• [Extracted records]

-- ==== Sys2Proof/Machine/Codec.lean ====
section
/-! DEFINITION. DECODE and ENCODE (spec 40_decode R61 to R76, 41_encode R77 to R84). -/

namespace Sys2Proof.Machine

/-- INCOMPLETE: IBUF is untouched and MSG is invalidated (R63, R67). -/
def decodeIncomplete (s : State) : Outcome := .next (s.invalidateMsg.finish .incomplete)

/-- Message write, consumption and OK: `data` is IBUF[HDR .. b), `signature` is IBUF[b .. b + sl), and the frame leaves the
front of IBUF (R69, R70). -/
def takeFrame (h : Header) (b : Nat) (s : State) : Outcome :=
  let sl := h.signatureLength.toNat
  let dlen := b - HDR
  .next (((s.setMsg (h.toMsg (slice s.ibuf HDR b) (slice s.ibuf b (b + sl)))).setIbuf
    (s.ibuf.drop (HDR + dlen + sl))).finish .ok)

/-- The LEGACY router: the boundary is len(IBUF) - sl (R65, R66, R68). R66's test sl > n - HDR is written as a sum, since
all arithmetic is in naturals (R10) and n ≥ HDR here. -/
def decodeLegacy (h : Header) (s : State) : Outcome :=
  let n := s.ibuf.length
  let sl := h.signatureLength.toNat
  let b := n - sl
  if n < HDR + sl then raiseIn .decode .sigUnderflow s
  else if s.config.msgDataCap < b - HDR ∨ s.config.msgSigCap < sl then raiseIn .decode .capacity s
  else takeFrame h b s

/-- The STRICT router: the boundary is HDR + pl, and a frame that can never be held raises before the wait (R67, R68). -/
def decodeStrict (h : Header) (s : State) : Outcome :=
  let sl := h.signatureLength.toNat
  let pl := h.payloadLength.toNat
  let need := HDR + pl + sl
  if s.config.msgDataCap < pl ∨ s.config.msgSigCap < sl ∨ s.config.ibufCap < need then raiseIn .decode .capacity s
  else if s.ibuf.length < need then decodeIncomplete s
  else takeFrame h (HDR + pl) s

/-- DECODE (R75). There is no header exactly when len(IBUF) < HDR (R63, R64). -/
def execDecode (s : State) : Outcome :=
  match readHeader? s.ibuf with
  | none => decodeIncomplete s
  | some h =>
    match s.config.framingMode with
    | .legacy => decodeLegacy h s
    | .strict => decodeStrict h s

/-- ENCODE (R84): the signature length is validated, the frame is appended to OBUF, and the Message is consumed
(R78, R80, R81, R83). `payload_length` is written as stored (R82). -/
def execEncode (s : State) : Outcome :=
  if s.msg.valid = false then raiseIn .encode .msgInvalid s
  else if s.msg.signatureLength.toNat ≠ s.msg.signature.length then .next (s.invalidateMsg.finish .validationError)
  else if s.config.obufCap < s.obuf.length + frameSize s.msg then raiseIn .encode .capacity s
  else .next (((s.setObuf (s.obuf ++ frameOf s.msg)).invalidateMsg).finish .ok)

/-- The bytes of a field stored one by one from an offset: the two loops of R81. -/
def memWriteBytes? (buf : List Byte) (addr : Nat) : List Byte → Option (List Byte)
  | [] => some buf
  | b :: bs => do
    let buf' ← memWrite? buf addr 1 b
    memWriteBytes? buf' (addr + 1) bs

/-- R81 as it is written: reserve T zero bytes at the back of OBUF, then store every field by MemWrite. ENCODE appends the
frame in one go; that both give the same bytes is an obligation. -/
def appendByWrites? (obuf : List Byte) (m : Msg) : Option (List Byte) := do
  let base := obuf.length
  let b0 := obuf ++ List.replicate (frameSize m) 0
  let b1 ← memWrite? b0 (base + 0) 4 m.signatureLength
  let b2 ← memWrite? b1 (base + 4) 1 m.version
  let b3 ← memWrite? b2 (base + 5) 2 m.messageType
  let b4 ← memWrite? b3 (base + 7) 2 m.serviceId
  let b5 ← memWrite? b4 (base + 9) 4 m.payloadLength
  let b6 ← memWrite? b5 (base + 13) 2 m.encrypted
  let b7 ← memWriteBytes? b6 (base + HDR) m.data
  memWriteBytes? b7 (base + HDR + m.data.length) m.signature

end Sys2Proof.Machine
end

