-- ==== Sys2Proof/Tests/Slice0.lean ====
section
/-! SUPPORT. The model's own tests. Expected values are the spec's: its opcode map (30_encoding), its vectors V-* and examples
(95_test_vectors). The last part shows, for every statement with hypotheses, a state and operands that meet them. -/

namespace Sys2Proof.Tests

open Sys2Proof Sys2Proof.Machine Sys2Proof.Spec

/-! ### Helpers -/

/-- The next state of an outcome, if it has one. -/
def after : Outcome → Option State
  | .next t => some t
  | .fault _ => none
  | .refused _ => none

/-- The state after a command. -/
def run1 (i : Instr) (s : State) : Option State := after (exec i s)

/-- The instance right after reset in a framing mode, with room for 40 buffered bytes and 20 bytes in each byte field. -/
def start (m : FramingMode) : State := State.resetWith ⟨m, 40, 40, 20, 20⟩

/-- The frame F8 of 95_test_vectors. -/
def f8 : List Byte := [3, 0, 0, 0, 5, 0x0C, 0, 9, 0, 0x0B, 0, 0, 0, 0x0A, 0, 3, 3, 3, 3, 2, 2, 2]

/-- F8 with payload_length 4. -/
def f8true : List Byte := [3, 0, 0, 0, 5, 0x0C, 0, 9, 0, 4, 0, 0, 0, 0x0A, 0, 3, 3, 3, 3, 2, 2, 2]

/-- The message M8 of 95_test_vectors. -/
def m8 : Msg := ⟨true, 3, 5, 12, 9, 11, 10, [3, 3, 3, 3], [2, 2, 2]⟩

/-- M8 with a true payload_length. -/
def m8true : Msg := { m8 with payloadLength := 4 }

/-- The header of M8. -/
def h8 : Header := ⟨3, 5, 12, 9, 11, 10⟩

/-- A state with bytes in IBUF. -/
def withIn (m : FramingMode) (b : List Byte) : State := { start m with ibuf := b }

/-- A state with a Message in MSG and an operand. -/
def withMsg (m : Msg) (v : Word32) : State := { start .legacy with msg := m, opnd := v }

/-- A state whose host is about to act. -/
def acting (q : List HostAction) : State := { start .legacy with hostQueue := q }

/-- A faulted state: ILLEGAL_COMMAND by the word 0x0000 (V-C1). -/
def stopped (q : List HostAction) : State := { acting q with fault := 0x00008001, status := 0x0080 }

/-! ### WellFormed: the ill-formed commands are refused -/

theorem test_wellformed_refuses_write_of_data_length : (Instr.msgWr .dataLen).wellFormed = false := by decide
theorem test_wellformed_refuses_write_of_signature_length : (Instr.msgWr .sigLen).wellFormed = false := by decide
theorem test_wellformed_accepts_read_of_data_length : (Instr.msgRd .dataLen).wellFormed = true := by decide

/-! ### Decoding: RSV, SEL and OPC written out bit by bit from the opcode map (R54, R57, R58) -/

theorem test_decode_decode : decode (0b0000#4 ++ 0b0000#4 ++ 0b00000001#8) = .ok .decode := by decide
theorem test_decode_encode : decode (0b0000#4 ++ 0b0000#4 ++ 0b00000010#8) = .ok .encode := by decide
theorem test_decode_inPush : decode (0b0000#4 ++ 0b0000#4 ++ 0b00010000#8) = .ok .inPush := by decide
theorem test_decode_inLen : decode (0b0000#4 ++ 0b0000#4 ++ 0b00010001#8) = .ok .inLen := by decide
theorem test_decode_outPop : decode (0b0000#4 ++ 0b0000#4 ++ 0b00010010#8) = .ok .outPop := by decide
theorem test_decode_outLen : decode (0b0000#4 ++ 0b0000#4 ++ 0b00010011#8) = .ok .outLen := by decide
theorem test_decode_msgNew : decode (0b0000#4 ++ 0b0000#4 ++ 0b00100000#8) = .ok .msgNew := by decide
theorem test_decode_msgWr :
    decode (0b0000#4 ++ 0b0000#4 ++ 0b00100001#8) = .ok (.msgWr .signatureLength) ∧
    decode (0b0000#4 ++ 0b0001#4 ++ 0b00100001#8) = .ok (.msgWr .version) ∧
    decode (0b0000#4 ++ 0b0010#4 ++ 0b00100001#8) = .ok (.msgWr .messageType) ∧
    decode (0b0000#4 ++ 0b0011#4 ++ 0b00100001#8) = .ok (.msgWr .serviceId) ∧
    decode (0b0000#4 ++ 0b0100#4 ++ 0b00100001#8) = .ok (.msgWr .payloadLength) ∧
    decode (0b0000#4 ++ 0b0101#4 ++ 0b00100001#8) = .ok (.msgWr .encrypted) := by decide
theorem test_decode_msgRd :
    decode (0b0000#4 ++ 0b0000#4 ++ 0b00100010#8) = .ok (.msgRd .signatureLength) ∧
    decode (0b0000#4 ++ 0b0001#4 ++ 0b00100010#8) = .ok (.msgRd .version) ∧
    decode (0b0000#4 ++ 0b0010#4 ++ 0b00100010#8) = .ok (.msgRd .messageType) ∧
    decode (0b0000#4 ++ 0b0011#4 ++ 0b00100010#8) = .ok (.msgRd .serviceId) ∧
    decode (0b0000#4 ++ 0b0100#4 ++ 0b00100010#8) = .ok (.msgRd .payloadLength) ∧
    decode (0b0000#4 ++ 0b0101#4 ++ 0b00100010#8) = .ok (.msgRd .encrypted) ∧
    decode (0b0000#4 ++ 0b0110#4 ++ 0b00100010#8) = .ok (.msgRd .dataLen) ∧
    decode (0b0000#4 ++ 0b0111#4 ++ 0b00100010#8) = .ok (.msgRd .sigLen) := by decide
theorem test_decode_msgPushData : decode (0b0000#4 ++ 0b0000#4 ++ 0b00100011#8) = .ok .msgPushData := by decide
theorem test_decode_msgPushSig : decode (0b0000#4 ++ 0b0000#4 ++ 0b00100100#8) = .ok .msgPushSig := by decide
theorem test_decode_msgRdData : decode (0b0000#4 ++ 0b0000#4 ++ 0b00100101#8) = .ok .msgRdData := by decide
theorem test_decode_msgRdSig : decode (0b0000#4 ++ 0b0000#4 ++ 0b00100110#8) = .ok .msgRdSig := by decide

/-- V-C1 to V-C6 and V-M5, V-M6: each illegal word is refused by the test of R56 that catches it. -/
theorem test_decode_illegal_words :
    decode 0x0000 = .error .unassignedOpcode ∧ decode 0x1001 = .error .reservedBits ∧
    decode 0x0101 = .error .selectorNotTaken ∧ decode 0x0003 = .error .unassignedOpcode ∧
    decode 0x00FF = .error .unassignedOpcode ∧ decode 0x0F22 = .error .selectorOutOfRange ∧
    decode 0x0621 = .error .selectorOutOfRange ∧ decode 0x0822 = .error .selectorOutOfRange := by decide

/-- The rows of opcode_table.json through the host's entry point; a word of a MSG_WR row may carry SEL 6, which is illegal. -/
theorem test_table_words : decodeTableWord 16 0x0001 = some .decode ∧ decodeTableWord 16 0x0321 = some (.msgWr .serviceId) ∧
    decodeTableWord 16 0x0621 = none := by decide

/-- A table word is the very next command, on the state right after reset. -/
theorem test_fetch_word_runs_next : (after (step (State.reset.withFetchWord 16 0x0020))).map (·.msg) = some Msg.fresh := by
  decide

/-! ### One command each (vectors of 95_test_vectors) -/

/-- V-D2. -/
theorem test_decode_legacy_f8 : run1 .decode (withIn .legacy f8) = some { start .legacy with msg := m8 } := by decide
/-- V-D8. -/
theorem test_decode_strict_leaves_the_rest : run1 .decode (withIn .strict (f8true ++ [0xAA, 0xBB, 0xCC])) =
    some { start .strict with msg := m8true, ibuf := [0xAA, 0xBB, 0xCC] } := by decide
/-- V-E4. -/
theorem test_encode_appends : run1 .encode { withMsg m8 0 with obuf := [0xEE] } =
    some { withMsg { m8 with valid := false } 0 with obuf := 0xEE :: f8 } := by decide
/-- V-E10: the validation comes before the capacity. -/
theorem test_encode_validation_before_capacity :
    run1 .encode { withMsg { m8 with signatureLength := 2 } 0 with config := ⟨.legacy, 40, 20, 20, 20⟩ } =
      some { withMsg { m8 with signatureLength := 2, valid := false } 0 with
        config := ⟨.legacy, 40, 20, 20, 20⟩, status := 0x0002 } := by decide
/-- V-B1. -/
theorem test_inPush_byte : (run1 .inPush { start .legacy with opnd := 0x41 }).map (fun t => (t.ibuf, t.status)) =
    some ([0x41], 0x0000) := by decide
/-- V-B2. -/
theorem test_inPush_range : (run1 .inPush { start .legacy with opnd := 0x100 }).map (fun t => (t.ibuf, t.status, t.fault)) =
    some ([], 0x0084, 0x00108401) := by decide
/-- V-B4. -/
theorem test_inLen_14 : (run1 .inLen (withIn .legacy (List.replicate 14 0))).map (fun t => (t.rdata, t.status)) =
    some (14, 0x0100) := by decide
/-- V-B6. -/
theorem test_outPop_oldest : (run1 .outPop { start .legacy with obuf := [3, 0] }).map (fun t => (t.rdata, t.obuf, t.status)) =
    some (3, [0], 0x0100) := by decide
/-- V-B5. -/
theorem test_outPop_empty : (run1 .outPop (start .legacy)).map (fun t => (t.rdata?, t.status, t.fault)) =
    some (none, 0x0003, 0) := by decide
/-- V-B7. -/
theorem test_outLen_2 : (run1 .outLen { start .legacy with obuf := [3, 0] }).map (fun t => (t.rdata, t.status)) =
    some (2, 0x0100) := by decide
/-- R90: every field is zero, also over an earlier Message. -/
theorem test_msgNew_overwrites : (run1 .msgNew (withMsg m8 7)).map (·.msg) = some ⟨true, 0, 0, 0, 0, 0, 0, [], []⟩ := by decide
/-- V-M2. -/
theorem test_msgWr_range : (run1 (.msgWr .version) (withMsg Msg.fresh 0x100)).map (fun t => (t.msg, t.status, t.fault)) =
    some (Msg.fresh, 0x0084, 0x01218401) := by decide
/-- P1 step 5. -/
theorem test_msgWr_serviceId : (run1 (.msgWr .serviceId) (withMsg Msg.fresh 9)).map (·.msg) =
    some { Msg.fresh with serviceId := 9 } := by decide
/-- V-M7 and V-M14. -/
theorem test_msgRd_lengths : (run1 (.msgRd .dataLen) (withMsg m8 0)).map (·.rdata) = some 4 ∧
    (run1 (.msgRd .payloadLength) (withMsg m8 0)).map (·.rdata) = some 11 := by decide
/-- V-M1: MSG_RD after reset raises too. -/
theorem test_msgRd_invalid : (run1 (.msgRd .signatureLength) (start .legacy)).map (fun t => (t.status, t.fault)) =
    some (0x0081, 0x00228101) := by decide
/-- V-M11. -/
theorem test_msgPushData_capacity :
    (run1 .msgPushData { withMsg Msg.fresh 1 with config := ⟨.legacy, 40, 40, 0, 20⟩ }).map (·.fault) =
      some 0x00238301 := by decide
/-- R93's example. -/
theorem test_msgPushData_appends : (run1 .msgPushData (withMsg { Msg.fresh with data := [3, 3] } 3)).map (·.msg.data) =
    some [3, 3, 3] := by decide
/-- V-M12. -/
theorem test_msgPushSig_range : (run1 .msgPushSig (withMsg Msg.fresh 0x1FF)).map (·.fault) = some 0x00248401 := by decide
/-- R94's example. -/
theorem test_msgPushSig_appends : (run1 .msgPushSig (withMsg Msg.fresh 2)).map (fun t => (t.msg.signature, t.msg.signatureLength)) =
    some ([2], 0) := by decide
/-- V-M8. -/
theorem test_msgRdData_last : (run1 .msgRdData (withMsg m8 3)).map (fun t => (t.rdata, t.status)) = some (3, 0x0100) := by decide
/-- V-M9. -/
theorem test_msgRdData_range : (run1 .msgRdData (withMsg m8 4)).map (fun t => (t.status, t.fault)) =
    some (0x0085, 0x00258501) := by decide
/-- V-M10. -/
theorem test_msgRdSig_last : (run1 .msgRdSig (withMsg m8 2)).map (fun t => (t.rdata, t.status)) = some (2, 0x0100) := by decide
/-- The index just past the signature. -/
theorem test_msgRdSig_range : (run1 .msgRdSig (withMsg m8 3)).map (·.fault) = some 0x00268501 := by decide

• [WORK TO BE COMPLETED] Out of the entries above, write out only the lines between the line holding "decode (0b0000#4 ++ 0b0001#4 ++ 0b00100010#8)" and the line holding "decode (0b0000#4 ++ 0b0011#4 ++ 0b00100010#8)", inclusive, each exactly as given.

• [RESULT OF THIS TASK]
    decode (0b0000#4 ++ 0b0001#4 ++ 0b00100010#8) = .ok (.msgRd .version) ∧
    decode (0b0000#4 ++ 0b0010#4 ++ 0b00100010#8) = .ok (.msgRd .messageType) ∧
    decode (0b0000#4 ++ 0b0011#4 ++ 0b00100010#8) = .ok (.msgRd .serviceId) ∧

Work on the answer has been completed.